Search the records below for the word "Instr", then return every line where it appears.

> [EXTRACTED MATERIAL]:
---

-- ==== Sys2Proof/Certificates/Slice0/Obligations.lean ====
section
/-!
DEFINITION. The statements of the model: what every command does, where it completes, what it leaves unchanged, and the invariants of a step.
Each docstring names the rules of spec/ on which its statement rests.
-/
open Sys2Proof Sys2Proof.Machine

/-- The step of a block with a command at the front of its queue is that command's effect on the state with the queue's rest. -/
def Obligations.StepRunsFront : Prop :=
  ∀ (c : Instr) (rest : List Instr) (s : State), step { s with pending := c :: rest } = exec c { s with pending := rest }

/-- Every command answers a next state and leaves the queue as it is. The model's choice (assumption 1): a step on an empty queue is one tick. The
queue stays empty, and TIME is one later modulo 2^64 where the root PLL supplies clocks, and the whole state is as before where it does not. -/
def Obligations.ExecAnswersAndIdleTicks : Prop :=
  (∀ (i : Instr) (s : State), ∃ t, exec i s = .next t ∧ t.pending = s.pending)
  ∧ (∀ s : State, s.pending = [] →
      (s.dev.clocked = true → ∃ t, step s = .next t ∧ t.pending = [] ∧ t.dev.time = (s.dev.time + 1) % 2 ^ 64)
      ∧ (s.dev.clocked = false → step s = .next s))

/-- Every step keeps the local stores of the cores in canonical form: cells strictly rising, and no byte listed that reads as a blank one does. -/
def Obligations.StoresStayCanonical : Prop :=
  ∀ s t : State, s.eng.wf = true → step s = .next t → t.eng.wf = true

/-- Every step keeps the device memory in canonical form: cells strictly rising, and no byte listed that reads as one that nothing has written does.
The canonical form is the model's (assumption 2). -/
def Obligations.MemoryStaysCanonical : Prop :=
  ∀ s t : State, s.dev.mem.wf = true → step s = .next t → t.dev.mem.wf = true

/-- In every floating-point format of R67 and in the array accumulator of R75, a word that is no NaN is the encoding of the value that it spells:
subnormals, infinities and both zeros among them; and the canonical NaN of a format is a NaN of it and the encoding of one (R67 to R69, R75). -/
def Obligations.FormatsRoundTrip : Prop :=
  ∀ f : FSpec, f ∈ [fp64, fp32, fp16, bf16, e4m3, e5m2, e2m3, e2m1, acc48] →
    (∀ w, w < 2 ^ (1 + f.ebits + f.mbits) → decodeF f w ≠ .nan → encodeF f (decodeF f w) = w)
    ∧ ∀ n, f.nan = some n → decodeF f n = .nan ∧ encodeF f .nan = n

/-- The reset state is a device held before its cold start: no command waits, memories are empty and in canonical form, the journal is empty, TIME is
0, the configuration version is 0, nothing runs, every stream is DISABLED and no submission or event queue has ENABLE 1. -/
def Obligations.ResetState : Prop :=
  State.reset.pending = [] ∧ State.reset.dev.mem.cells = [] ∧ State.reset.dev.mem.wf = true ∧ State.reset.eng.stores = []
    ∧ State.reset.eng.wf = true ∧ State.reset.dev.journal = []
    ∧ State.reset.dev.time = 0 ∧ State.reset.dev.hosts.version = 0 ∧ State.reset.dev.running = false
    ∧ (∀ i, (State.reset.dev.stream i).state = .disabled) ∧ (∀ l q, (State.reset.dev.queue l q).enable = false)
    ∧ (∀ l, (State.reset.dev.evq l).enable = false)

---

> [SOLUTION]:
  ∀ (c : Instr) (rest : List Instr) (s : State), step { s with pending := c :: rest } = exec c { s with pending := rest }
  (∀ (i : Instr) (s : State), ∃ t, exec i s = .next t ∧ t.pending = s.pending)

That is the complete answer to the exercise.